ASSIGNMENT
Only some lines are wanted. Transcribe, exactly, the lines below from the line with "if !c.ended then" up to and including the line with "let s := if idle && c.park".

(Stored items)

-- ==== Sys2Proof/Machine/Snap.lean ====
section
/-!
DEFINITION. Clearings (13 R325 to R334), with the commands CLEARING, CLEARING_HOLD_DRAINED, CLR_HOLD_TIMEOUT,
CAPTURE_DONE and L2_WRITE_DONE.
-/
namespace Sys2Proof.Machine

def stClrMismatch : Nat := 0x41
def stClrPeerLost : Nat := 0x42
def stClrTimeout : Nat := 0x43
def stClrSpace : Nat := 0x44
def stClrPoison : Nat := 0x45
def stClrNoPartner : Nat := 0x46
def stClrFlash : Nat := 0x47

/-- Whether a level bit is set. -/
def hasLevel (levels i : Nat) : Bool := natBits levels i 1 == 1
def withLevel (levels i : Nat) : Nat := Nat.lor levels (2 ^ i)

namespace State

/-! ### Holds (R329, R344, R345, R347; 17 R436) -/

/-- Sets or clears one cause of the hold of dispatch; PAGE_STAT.hold shows whether any is left. -/
def setHold (s : State) (bit : Nat) (on : Bool) : State :=
  let h := putBits s.snap.hold bit 1 on.toNat
  { s.fset snapP SNAP.PAGE_STAT_hold (if h = 0 then 0 else 1) with snap := { s.snap with hold := h } }

/-! ### Capture set, slots and partner region (R325, R326) -/

def gib : Nat := 2 ^ 30
def capBase (s : State) : Nat := s.pair snapP SNAP.CAP_BASE_LO_addr
def capCount (s : State) : Nat := s.fget snapP SNAP.CAP_COUNT_entries
/-- A capture list entry: base and length. -/
def capEntry (s : State) (i : Nat) : Nat × Nat :=
  let e := s.mem.readN (s.capBase + 16 * i) 16
  (natBits e 0 48, natBits e 64 40)
def capEntries (s : State) : List (Nat × Nat) := (List.range s.capCount).map s.capEntry
/-- The capture list is read (05 R115, R116, R136). -/
def touchCapList (s : State) : State :=
  if memRange s.member s.capBase (16 * s.capCount) then s.touchVia (fun i => s.capBase + i) (16 * s.capCount) else s
/-- The capture size. -/
def capBytes (s : State) : Nat := s.capEntries.foldl (fun n e => n + e.2) (2 ^ 20)

/-- A byte of a range striped over the stacks in 1 MiB pieces, at offset `base` in each. -/
def stripe (s : State) (base off : Nat) : Nat :=
  let n := Member.stacks s.member
  let j := off / 2 ^ 20
  stackBase (j % n) + base + j / n * 2 ^ 20 + off % 2 ^ 20

def l0Size (s : State) : Nat := s.fget snapP SNAP.L0_CFG_size * gib
/-- Whether the stacks that hold the first bytes of such a range accept accesses (05 R136). -/
def stripeOpen (s : State) (base n : Nat) : Bool :=
  (List.range ((n + (2 ^ 20 - 1)) / 2 ^ 20)).all fun j => s.memOpen (s.stripe base (j * 2 ^ 20))

/-- The offset in each stack of the L0 slot of a clearing. -/
def l0Base (s : State) (number : Nat) : Nat := s.fget snapP SNAP.L0_CFG_off * gib + number % 2 * s.l0Size
def partOff (s : State) : Nat := s.fget snapP SNAP.PART_CFG_off * gib
/-- A partner slot's size in each stack: half of what the 32 MiB of the trail mirror leave. -/
def partSize (s : State) : Nat := (s.fget snapP SNAP.PART_CFG_size * gib - 2 ^ 25) / 2
def partBase (s : State) (number : Nat) : Nat := s.partOff + 2 ^ 25 + number % 2 * s.partSize
/-- The total sizes of one L0 slot and one partner slot, and the module's capacity. -/
def aL0 (s : State) : Nat := Member.stacks s.member * s.l0Size
def aP (s : State) : Nat := Member.stacks s.member * s.partSize
def capacity (s : State) : Nat := min s.aL0 s.aP

/-- Whether a region lies wholly in one populated understory or stack region. -/
def oneRegion (s : State) (a n : Nat) : Bool :=
  match region s.member a, region s.member (a + (n - 1)) with
  | .understory t _, .understory u _ => decide (t = u)
  | .stack j _, .stack k _ => decide (j = k)
  | _, _ => false

/-- Whether two ranges (first byte, length) share no byte; a range of no bytes shares none. -/
def capDisjoint (e f : Nat × Nat) : Bool :=
  decide (e.2 = 0) || decide (f.2 = 0) || decide (e.1 + e.2 ≤ f.1) || decide (f.1 + f.2 ≤ e.1)

/-- The L0 slots, the partner region and the trail ring as address ranges. -/
def reserved (s : State) : List (Nat × Nat) :=
  ((List.range (Member.stacks s.member)).flatMap fun k =>
    [(stackBase k + s.fget snapP SNAP.L0_CFG_off * gib, 2 * s.l0Size), (stackBase k + s.partOff, s.fget snapP SNAP.PART_CFG_size * gib)]) ++
    [(s.pair trailP TRAIL.TRAIL_BASE_LO_addr, s.trailSize)]

/-- Whether the capture list and the ranges keep R325 and R326. -/
def capOk (s : State) : Bool :=
  let es := s.capEntries
  memRange s.member s.capBase (16 * s.capCount) && !s.mem.poisonedN s.capBase (16 * s.capCount) &&
  (List.range es.length).all (fun i =>
    let e := es.getD i (0, 0)
    decide (e.1 % 4096 = 0) && decide (e.2 % 4096 = 0) && decide (e.2 ≠ 0) && s.oneRegion e.1 e.2 &&
      (es.take i).all (fun f => capDisjoint e f) && s.reserved.all (fun f => capDisjoint e f)) &&
  decide (s.fget snapP SNAP.L0_CFG_off * gib + 2 * s.l0Size ≤ 72 * gib) &&
  decide (s.partOff + s.fget snapP SNAP.PART_CFG_size * gib ≤ 72 * gib)

/-- Whether a clearing has its space. -/
def spaceOk (s : State) (levels : Nat) : Bool :=
  s.capOk && decide (s.capBytes ≤ s.aL0) && (!hasLevel levels 1 || decide (s.capBytes ≤ s.aP))

/-! ### The clearings of the module -/

def parkState (s : State) : Nat := s.fget 0 MODULE.SVC_STAT_park_state

/-- Whether a clearing has something left to do. -/
def clrRuns (c : Clearing) : Bool := !c.ended || decide (c.l1 = 1) || decide (c.l2 = 1)

/-- The phase that PAGE_STAT shows. -/
def shownPhase (s : State) : Nat :=
  match s.snap.clr with
  | some c =>
    if c.phase < 6 then c.phase else if c.l1 = 1 then 6 else if c.l2 = 1 then 7 else if c.ended then 0 else 8
  | none => match s.snap.tail with
    | c :: _ => if c.l1 = 1 then 6 else if c.l2 = 1 then 7 else 0
    | [] => 0

/-- Shows busy and phase. -/
def showSnap (s : State) : State :=
  let busy := s.snap.restore.isSome || s.snap.clr.isSome || !s.snap.tail.isEmpty
  (s.fset snapP SNAP.PAGE_STAT_busy busy.toNat).fset snapP SNAP.PAGE_STAT_phase s.shownPhase

def setClr (s : State) (c : Option Clearing) : State := { s with snap := { s.snap with clr := c } }

/-- Puts a clearing back where it stands; one with nothing left to do goes. -/
def putClr (s : State) (c : Clearing) : State :=
  let keep : Option Clearing := if clrRuns c then some c else none
  let f (y : Clearing) : Option Clearing := if y.occ = c.occ then keep else some y
  { s with snap := { s.snap with clr := s.snap.clr.bind f, tail := s.snap.tail.filterMap f } }.showSnap

end State

/-- The layers that a clearing has completed (CLR_STAT.levels). -/
def clrDone (c : Clearing) : Nat :=
  if c.phase < 4 then 0
  else
    1 + bitIf (decide (c.l1 = 2)) 2 + bitIf (decide (c.l2 = 2)) 4 + bitIf (decide (c.l2 = 2) && hasLevel c.levels 3) 8

namespace State

/-- Ends the CLEARING descriptor with its code; CLR_STAT shows it. -/
def endClearing (s : State) (c : Clearing) (code : Nat) : State :=
  let s := ((s.fset snapP SNAP.CLR_STAT_code code).fset snapP SNAP.CLR_STAT_levels (clrDone c)).fset snapP
    SNAP.CLR_STAT_poison (min 0xFFFF c.poison)
  let s := s.eventIf (decide (code ≠ stOk)) .snap 0 SNAP.PAGE_EVT_clr_err
  match s.occ c.occ with
  | some o => s.putOcc { o with place := .done, code := code, poison := o.poison || decide (c.poison ≠ 0) }
  | none => s

/-- What a clearing ended in phase 3 leaves in its slot: undefined. -/
def undefineSlot (s : State) (c : Clearing) : State :=
  (List.range (c.bytes / 8)).foldl (fun (s : State) w =>
    (s.store (wbytes (s.stripe (s.l0Base c.number) (8 * w)) s.freeVal false 8)).useFree) s

/-- Whether a frame belongs to the L1 stream of a clearing. -/
def ofStream (number : Nat) (f : Frame) : Bool :=
  decide (f.coll = number % 2 ^ 32) && (match f.pay with | .slotPart .. | .trailPart .. => true | _ => false)

/-- Abandons a clearing's L1 stream: what no port has sent yet is not sent (R345; 14 R369). -/
def dropStream (s : State) (c : Clearing) : State :=
  s.net.ports.foldl (fun (s : State) x =>
    s.setPort x.1 { s.portOf x.1 with waiting := (s.portOf x.1).waiting.filter fun f => !ofStream c.number f }) s

/-- Marks the slot of a clearing invalid (R330). -/
def spoilSlot (s : State) (number : Nat) : State :=
  { s with snap := { s.snap with badSlots := (s.snap.badSlots.filter fun k => decide (k ≠ number % 2)) ++ [number % 2] } }

/-- Where the clearing of a park has failed, the park waits for the next one (17 R436). -/
def parkAgain (s : State) (c : Clearing) : State :=
  if c.park = true ∧ s.parkState = 2 then (s.fset 0 MODULE.SVC_STAT_park_state 1).setHold 4 false else s

/-- A clearing fails before it is secure: the hold is released, and the slot being written is invalid from phase 3 on
(R330). -/
def failClearing (s : State) (c : Clearing) (code : Nat) : State :=
  let s := if 3 ≤ c.phase ∧ c.secure = false then s.spoilSlot c.number else s
  let s := (if c.phase = 3 then s.undefineSlot c else s).dropStream c
  let s : State := { s with snap := { s.snap with recs := [] } }
  let s := (s.setHold 0 false).endClearing c code
  (s.parkAgain c).putClr { c with ended := true, l1 := 0, l2 := 0, code := code }

/-! ### Securing (R332 to R334) -/

/-- The clearing becomes secure. -/
def becomeSecure (s : State) (c : Clearing) : State :=
  let s := (s.setPair snapP SNAP.SECURE_LO_number c.number).event .snap 0 SNAP.PAGE_EVT_secure
  match s.snap.marks.find? fun m => decide (m.1 = c.number) with
  | some m => s.setPair trailP TRAIL.KEEP_LO_bytes m.2
  | none => s

/-- Whether a clearing is the last one that has begun. -/
def lastClr (s : State) (c : Clearing) : Bool :=
  match s.snap.clr with
  | some d => decide (d.occ = c.occ)
  | none => false

/-- Takes a captured clearing as far as its copies allow. It becomes secure as soon as either qualifies, and its CLEARING
completes then, with the code that phases 6 and 7 have raised; one that no copy is left to secure completes with its code
(R332, R334; 17 R436), and where it has failed, leaves its slot invalid (R330). A copy that ends later is still shown in
CLR_STAT.levels (notes/assumptions/78.md). A park goes on once both phases have ended; on the XSC-1-72, which has neither,
with the capture (17 R436, R437). -/
def settleClr (s : State) (c : Clearing) : State :=
  let sameFeed := s.flag snapP SNAP.PAGE_STAT_same_feed
  let ok := decide (c.poison = 0) && ((decide (c.l1 = 2) && !sameFeed) || decide (c.l2 = 2))
  let idle := decide (c.l1 ≠ 1) && decide (c.l2 ≠ 1)
  let s := if ok && !c.secure then s.becomeSecure c else s
  let c : Clearing := { c with secure := c.secure || ok }
  let s :=
    if !c.ended then (if c.secure || idle then s.endClearing c c.code else s)
    else if s.lastClr c then s.fset snapP SNAP.CLR_STAT_levels (clrDone c) else s
  let s := if idle && !c.secure && decide (c.code ≠ 0) then s.spoilSlot c.number else s
  let c : Clearing := { c with ended := c.ended || c.secure || idle }
  let s := if idle && c.park && decide (s.parkState = 2) then
      (if c.secure || (decide (s.member = .xsc1) && decide (c.code = 0)) then
        { s with snap := { s.snap with parkDone := true } }
       else s.parkAgain c)
    else s
  s.putClr c

/-- The L1 copy cannot be made: L2 is made instead (R333, R334). -/
def l1Fails (s : State) (c : Clearing) : State :=
  (s.dropStream c).settleClr
    { c with l1 := 3, l2 := if c.l2 = 0 then 1 else c.l2, code := if c.code = 0 then stClrNoPartner else c.code }

/-- The clearings whose copies may run, the earlier ones first. -/
def clrs (s : State) : List Clearing := s.snap.tail ++ s.snap.clr.toList
def copying (s : State) (p : Clearing → Bool) : Option Clearing := s.clrs.find? p

/-- The byte count from which a clearing's L1 stream sends the trail, and how much (R333, R338). -/
def l1Trail (s : State) (c : Clearing) : Nat × Nat :=
  let from' := match s.snap.marks.find? fun m => decide (m.1 + 1 = c.number) with | some m => m.2 | none => s.trailKeep
  (from', if s.trailSize = 0 then 0 else c.trailPos - from')

/-- What the L1 stream of a clearing reads. -/
def touchL1 (s : State) (c : Clearing) : State :=
  let x := s.l1Trail c
  (s.touchVia (s.stripe (s.l0Base c.number)) c.bytes).touchVia (fun i => s.ringAddr (x.1 + i)) x.2

/-- The frames of an L1 stream: the slot, then the trail since the previous clearing (R333). -/
def l1Frames (s : State) (dst : Nat) (c : Clearing) : List Frame :=
  let n := c.bytes
  let base := s.l0Base c.number
  let slot := (List.range ((n + 4095) / 4096)).map fun i =>
    let p := s.readVia (fun k => s.stripe base (4096 * i + k)) (min 4096 (n - 4096 * i))
    s.snapFrame dst c.number (.slotPart c.number (4096 * i) p.masked.bytes p.poison)
  let from' := (s.l1Trail c).1
  let len := (s.l1Trail c).2
  let trail := (List.range ((len + 4095) / 4096)).map fun i =>
    let p := s.readVia (fun k => s.ringAddr (from' + 4096 * i + k)) (min 4096 (len - 4096 * i))
    s.snapFrame dst c.number (.trailPart (from' + 4096 * i) p.masked.bytes)
  let all := slot ++ trail
  match all.getLast? with
  | some f => all.dropLast ++ [{ f with last := true }]
  | none => []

OUTPUT
    if !c.ended then (if c.secure || idle then s.endClearing c c.code else s)
    else if s.lastClr c then s.fset snapP SNAP.CLR_STAT_levels (clrDone c) else s
  let s := if idle && !c.secure && decide (c.code ≠ 0) then s.spoilSlot c.number else s
  let c : Clearing := { c with ended := c.ended || c.secure || idle }
  let s := if idle && c.park && decide (s.parkState = 2) then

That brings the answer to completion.